Something inside her fought to the surface with surprising rigor.

It was Romie but not. It was an echo of the bone key, the witch whose name had been Aspen.

Atheia could feel memories surge behind her eyes: a bond between two sisters and their authoritative mother, a sense of fierce protectiveness she had rarely felt before.

It rooted her in place, made her vessel’s consciousness slip between the cracks enough for her to shout a warning.

“RUN, MRS. AMBERYL. I’M POSSESSED BY—”

Atheia fought to control the reins again, but the damage was done, the witch stumbling back from her as if she’d seen a ghost. Atheia tried to move in her direction, but Romie took over once more, making it impossible to take a single step.

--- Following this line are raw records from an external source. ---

/-- 07 R202: return from the management core's handler. The latches are undefined, and a header is fetched afresh. -/
def State.mcReturn (s : State) (k : Nat) : State :=
  let m := s.mc k
  match m.resume with
  | .header => s.setMc k { m with inh := false, th := { m.th.leave m.epc with clause := none } }
  | .inClause c =>
    let pos := (m.epc - c.addr).toNat / 8 - 1
    s.setMc k { m with inh := false, th := { m.th.leave m.epc with clause := some { c with pos := pos, begun := true } } }

/-! ### Clause headers, the watchdog's budget, cancellation -/

/-- The class of a clause header (05 R118). -/
def hdrClass (h : Word) : Nat := (h.extractLsb' 60 4).toNat

/-- 02 R72: the watchdog budget of a thread's context. -/
def State.budget (s : State) (t : Thread) : Nat :=
  match s.ctx? t.ctx with
  | some c => c.wdog.toNat
  | none => 0

/-- 16 R347: the thread's job is cancelled at its core. -/
def State.isCancelled (s : State) (c : Nat) (t : Thread) : Bool :=
  match s.launch? t.launch with
  | some l => (s.core c).cancelled.contains (t.ctx, l.lr.job.toNat)
  | none => false

/-- 02 R71: the count exceeds the budget. -/
def State.overBudget (s : State) (t : Thread) : Bool := 0 < s.budget t && s.budget t < t.wdog

/-! ### Waiting -/

/-- The current fibre leaves READY; it holds no place in issue (05 R117). One that waits already goes on with its wait, which began
when it did (02 R54). -/
def State.waitCur (s : State) (st : FState) (why : Why) : State :=
  match s.cur? with
  | some t => s.setCur { t with st := st, why := why, since := if t.st = st then t.since else s.tick }
  | none => s

/-- A READY agent that is inside an instruction which has not completed: a load whose data is on its way, a promoting acquire, a
CANCEL. 02 R38 and 05 R117 name no wait for these, so the agent stays READY and keeps its place in issue (05 R116). -/
def Why.stalls : Why → Bool
  | .loadData | .promote _ _ _ | .cancel _ _ => true
  | _ => false

/-- The agent may execute its next word. -/
def Thread.runs (t : Thread) : Bool := t.st = .ready && !t.why.stalls

/-- A fibre in RESOURCE_WAIT for what a record of it needs, as it stood before (17 R351, R352, R358). -/
def Thread.under (t : Thread) : Thread :=
  match t.why with
  | .peel _ st w | .faults _ _ st w => { t with st := st, why := w }
  | .held w => { t with st := t.heldSt, why := w }
  | _ => t
/-- The same fibre where what stood before has become `u`. -/
def Thread.over (t u : Thread) : Thread :=
  match t.why with
  | .peel r _ _ => { u with st := t.st, why := .peel r u.st u.why }
  | .faults fs fb _ _ => { u with st := t.st, why := .faults fs fb u.st u.why }
  | .held _ => { u with st := t.st, heldSt := u.st, why := .held u.why }
  | _ => u
/-- What a fibre waits on, beside resources. -/
def Thread.waitsOn (t : Thread) : Why := t.under.why

/-- A waiting fibre becomes READY at the next word. -/
def Thread.resumeNext (t : Thread) : Thread := { t.advance with st := .ready, why := .none }

/-- 02 R54: what frees resources lets a waiting fibre of the core retry. -/
def State.resourcesFreed (s : State) (c : Nat) : State :=
  if (s.core c).threads.any (fun t => t.st = .resourceWait) && !s.agenda.contains (.resourceRetry c)
  then s.post (.resourceRetry c) else s

end Sys2Proof.Machine
end

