/-- Write bytes, setting or clearing their poison marks. A write of a whole line leaves nothing of its poison or its bad symbols;
of less than a whole bad line it changes no byte (21 R388, R391). Poison of less than a line is a mark on each byte, which a clean store
of the byte clears (log 123). -/
def State.writeBytes (s : State) (sp : Space) (a : Nat) (data : List Byte) (poison : List Bool) : State :=
  let n := data.length
  let marks := (List.range n).filterMap fun i => if poison.getD i false then some (a + i) else none
  let keep (l : List Nat) : List Nat := l.filter fun x => !(a ≤ x && x < a + n)
  match sp with
  | none =>
    let m := s.mem
    let left := listDiff m.plines (wholeLines a n)
    let flaws := m.flaws.filter fun kv => !(wholeLines a n).contains kv.1
    let stuck := left ++ (flaws.filter fun kv => kv.2 ≠ 1).map Prod.fst
    let cells := if stuck.any (fun l => a < 64 * l + 64 && 64 * l < a + n) then
        (List.range n).foldl (fun c i => if stuck.contains (lineOf (a + i)) then c else Bytes.put c (a + i) (data.getD i 0)) m.cells
      else Bytes.write m.cells a data
    { s with mem := { m with cells := cells, pbytes := keep m.pbytes ++ marks, plines := left, flaws := flaws } }
  | some (c, al) =>
    match Tab.find? (s.core c).scratch al with
    | some x =>
      let x' := { x with bytes := Tab.setAll x.bytes ((List.range n).map fun i => (a + i, data.getD i 0))
                         pbytes := keep x.pbytes ++ marks }
      s.setCore c { s.core c with scratch := Tab.set (s.core c).scratch al x' }
    | none => s

/-! ### Stores in modification order, and what a load returns -/

/-- Perform a store: the newest in the modification order of its bytes. `rel`: what it releases. -/
def State.store (s : State) (sp : Space) (a : Nat) (data : List Byte) (poison : List Bool) (path : Path) (agent : Nat)
    (rel : List Release) : State :=
  let w : WriteRec := { id := s.nextId, space := sp, addr := a, len := data.length, old := s.readBytes sp a data.length
                        oldBad := (List.range data.length).map fun i => s.poisonAt sp (a + i)
                        path := path, core := agent, launch := none, rel := rel, vis := .own, rmw := false, tick := s.tick
                        unit := some (a, data.length) }
  { s.writeBytes sp a data poison with log := w :: s.log, nextId := s.nextId + 1 }

/-- What a store by an agent releases: its own release at a scope, and at the scopes of its earlier release fences, at which the
store counts as the release (03 R81). -/
def View.releases (v : View) (agent id : Nat) (scope : Option Nat) : List Release :=
  (scope.toList ++ v.rel).map fun k => ⟨k, agent, id :: v.hb⟩

/-- Complete the record of the store that led from `before`; a store that was discarded has none. -/
def State.markStore (s before : State) (f : WriteRec → WriteRec) : State :=
  if s.nextId = before.nextId then s else { s with log := match s.log with
    | w :: rest => f w :: rest
    | [] => [] }

/-- A store by an agent with a view; the view then holds it. -/
def State.storeBy (s : State) (v : View) (sp : Space) (a : Nat) (data : List Byte) (poison : List Bool) (path : Path)
    (agent : Nat) (scope : Option Nat) : State × View :=
  (s.store sp a data poison path agent (v.releases agent s.nextId scope), { v with hb := listUnion [s.nextId] v.hb })

def WriteRec.covers (w : WriteRec) (sp : Space) (a n : Nat) : Bool := w.space = sp && w.addr < a + n && a < w.addr + w.len
/-- The store writes the byte. -/
def WriteRec.hasByte (w : WriteRec) (a : Nat) : Bool := w.addr ≤ a && a < w.addr + w.len

/-- 03 R82, R83: byte `a` of a store is visible to a load on a path; one that the index has read is not passed over either, nor
by a load at the home (`home`) one that was made on its path. -/
def View.stops (v : View) (path : Path) (home : Bool) (w : WriteRec) (a : Nat) : Bool :=
  w.vis = .atOnce || v.seen.contains (w.id, a) || (home && w.path = path) || (v.hb.contains w.id && (w.path = path || w.vis = .every || v.pv.contains (w.id, path)))
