/-- The arc tangent of 1/d with 512 bits after the point, from k = 1 and t = 1/d. -/
def atanInv : Nat → Nat → Nat → Nat → Int
  | 0, _, _, _ => 0
  | n + 1, d, k, t => ((t / k : Nat) : Int) - atanInv n d (k + 2) (t / (d * d))

/-- π with 512 bits after the point: 16·atan(1/5) − 4·atan(1/239). -/
def piFx : Nat := (16 * atanInv 120 5 1 (2 ^ 512 / 5) - 4 * atanInv 40 239 1 (2 ^ 512 / 239)).toNat

/-- ln 2: 2·artanh(1/3). -/
def ln2Fx : Nat := 2 * atanhSeries 90 (fxOne / 9) 1 (fxOne / 3)

/-- sin, and with `quarter` 1 cos, of x = X·2^-256: reduced by multiples of π/2. -/
def sinFx (quarter X : Nat) : Int :=
  let q := X * 2 ^ 257 / piFx
  let r := X - q * piFx / 2 ^ 257
  let x := r * r / fxOne
  let j := (q + quarter) % 4
  let v := if j % 2 = 0 then trigSeries 60 x 1 r else trigSeries 60 x 0 fxOne
  if j < 2 then v else -v

/-- 2^f for f in 0 to 1. -/
def exp2Fx (f : Nat) : Nat := expSeries 80 (f * ln2Fx / fxOne) 0 fxOne

/-- log2 of m·2^e. -/
def log2Fx (m : Nat) (e : Int) : Int :=
  let k := m.log2
  -- m / 2^k lies in 1 to 2; z = (m − 2^k) / (m + 2^k)
  let z := (m - 2 ^ k) * fxOne / (m + 2 ^ k)
  (e + k) * fxOne + 2 * atanhSeries 90 (z * z / fxOne) 1 z * fxOne / ln2Fx

/-- 04 R102: the free value `c` where it meets the bound: within 2 ulp of y = Y·2^-257, or within `tol`·2^-257 where that is
larger; else the value nearest to y (log 14). An infinity counts as 2^128. An odd Y says on which side of the even one y lies. -/
def boundF32 (c : BitVec 32) (Y : Int) (tol : Nat) : BitVec 32 :=
  let ulp := 2 ^ (max Y.natAbs.log2 131 - 23)
  let scaled : Option Int := match fpF32.dec c.toNat with
    | .nan => none
    | .inf neg => some (if neg then -2 ^ 385 else 2 ^ 385)
    | .fin neg m e => let v : Int := (m * 2 ^ (e + 257).toNat : Nat)
      some (if neg then -v else v)
  match scaled with
  | some v => if (v - Y).natAbs ≤ max (2 * ulp) tol then c else BitVec.ofNat 32 (fpF32.round .rne (Y < 0) Y.natAbs (-257))
  | none => BitVec.ofNat 32 (fpF32.round .rne (Y < 0) Y.natAbs (-257))

/-- 04 R102: FEX2 of an f32, exact at the stated inputs; elsewhere a free value within the bound. -/
def fex2 (v : BitVec 32) : BitVec 32 :=
  match fpF32.dec v.toNat with
  | .nan => 0x7FC00000#32
  | .inf neg => if neg then 0 else v
  | .fin neg m e =>
    let i := Num.int (roundInt .rtz neg m e) neg
    let exact := 0 ≤ e || m % 2 ^ (-e).toNat = 0
    if m = 0 then 0x3F800000#32
    else if exact && -149 ≤ i && i ≤ 127 then BitVec.ofNat 32 (fpF32.round .rne false 1 i)
    else
      -- x = i + f with i its floor and f in 0 to 1; outside −400 to 400 the value is past every bound
      let X : Int := (if neg then -1 else 1) * (m * 2 ^ (e + 256).toNat : Nat)
      let i := X / fxOne
      if 400 < i then 0x7F800000#32
      else if i < -250 then boundF32 (Config.fex2 v) 1 0
      else boundF32 (Config.fex2 v) (2 * (exp2Fx (X % fxOne).toNat * 2 ^ (i + 250).toNat / 2 ^ 250) : Nat) 0

def flg2 (v : BitVec 32) : BitVec 32 :=
  match fpF32.dec v.toNat with
  | .nan => 0x7FC00000#32
  | .inf neg => if neg then 0x7FC00000#32 else v
  | .fin neg m e =>
    if m = 0 then 0xFF800000#32
    else if neg then 0x7FC00000#32
    else if v = 0x3F800000#32 then 0
    else boundF32 (Config.flg2 v) (2 * log2Fx m e) 0

/-- A sine or cosine at 2^-256, that of no f32 but 0 being 1 or -1, at 2^-257. -/
def belowOne (y : Int) : Int := if (fxOne : Int) ≤ y then 2 * fxOne - 1 else if y ≤ -fxOne then 1 - 2 * fxOne else 2 * y

def fsin (v : BitVec 32) : BitVec 32 :=
  match fpF32.dec v.toNat with
  | .nan => 0x7FC00000#32
  | .inf _ => 0x7FC00000#32
  | .fin neg m e =>
    if m = 0 then v
    else
      let y := sinFx 0 (m * 2 ^ (e + 256).toNat)
      boundF32 (Config.fsin v) (belowOne (if neg then -y else y)) (2 ^ 235)

def fcos (v : BitVec 32) : BitVec 32 :=
  match fpF32.dec v.toNat with
  | .nan => 0x7FC00000#32
  | .inf _ => 0x7FC00000#32
  | .fin _ m e =>
    if m = 0 then 0x3F800000#32
    else boundF32 (Config.fcos v) (belowOne (sinFx 1 (m * 2 ^ (e + 256).toNat))) (2 ^ 235)

/-! ### Conversions (04 R104-R108) -/

/-- 04 R104: to e4m3 or e5m2: round with the exponent unbounded above, then saturate or not. -/
def toFp8 (f : FpFmt) (r : Rnd) (nosat : Bool) (x : Num) : Nat :=
  let sat (neg : Bool) : Nat := f.sign neg + f.maxBits
  let inf (neg : Bool) : Nat := if f.e4 then f.qnan else f.infBits neg
  match x with
  | .nan => f.qnan
  | .inf neg => if f.e4 then (if nosat then f.qnan else sat neg) else f.infBits neg
  | .fin neg m e =>
    if m = 0 then f.sign neg
    else
      let (n, q) := roundSig f.fb (1 - f.bias) r neg m e
      let ex : Int := q + f.fb + f.bias
      if n < 2 ^ f.fb then f.sign neg + n
      else
        let bits : Int := ex * 2 ^ f.fb + (n - 2 ^ f.fb)
        if (f.maxBits : Int) < bits then (if nosat then inf neg else sat neg) else f.sign neg + bits.toNat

The witch ran. By the time Atheia stomped her vessel deep down and was about to follow, going after the witch didn’t matter anymore. Because a voice that felt like the moon itself, quiet and mercurial, rose from behind Atheia, so impossible that it knocked her entire world off its axis.

“Hello, daughter.”

Atheia turned, thinking she must have imagined it, because there was no way that the being that voice belonged to was here, and no way she would call Atheia daughter despite her somewhat motherly inclination toward her.

Indeed, it was not the goddess of the moon who stood before her but a young man, a boy really, with blond curls and a fair complexion.

There was a Waning Moon tattoo on his hand, marking him as a lunar mage.

His eyes were like quicksilver, flashing too unnaturally to go unnoticed.

And paired with the lilt of his voice, the words he’d used…

The goddess of the moon, wearing the face of a vessel much like Atheia was, smiled knowingly at her quiet realization. “We are so pleased to see you.”

She pulled Atheia in for an embrace, and when Atheia breathed her in, she could smell the moon itself, feel the goddess as she remembered her, as if the goddess’s very essence had erased every bit of the vessel until it was only her, despite the unrecognizable features.

Atheia couldn’t help but fold into her embrace, realizing just how starved for affection she had become since being put back together in this body.

When the goddess pulled away, her eyes shifted, her essence changed, so that in quick succession the vessel became each of the other three gods of the living.

The goddess of the earth smiling fondly at her; the god of the sun giving her a stoic nod; the god of the air winking at her as if they shared a secret.

And then it was as if all four of them shared space at once in this vessel of theirs, his eyes bright with power, his features an amalgamation of these presences inside him.

“How can this be?” Atheia breathed. “I thought Clover had destroyed you all.”

“He took our godly might from us, yes,” they said in a voice that was layered and beautiful, a mixture of all their voices. “But even he could not kill immortal gods. And yet we find ourselves not quite immortal anymore, either.”

Atheia gaped at them. “Not immortal—what does that mean?”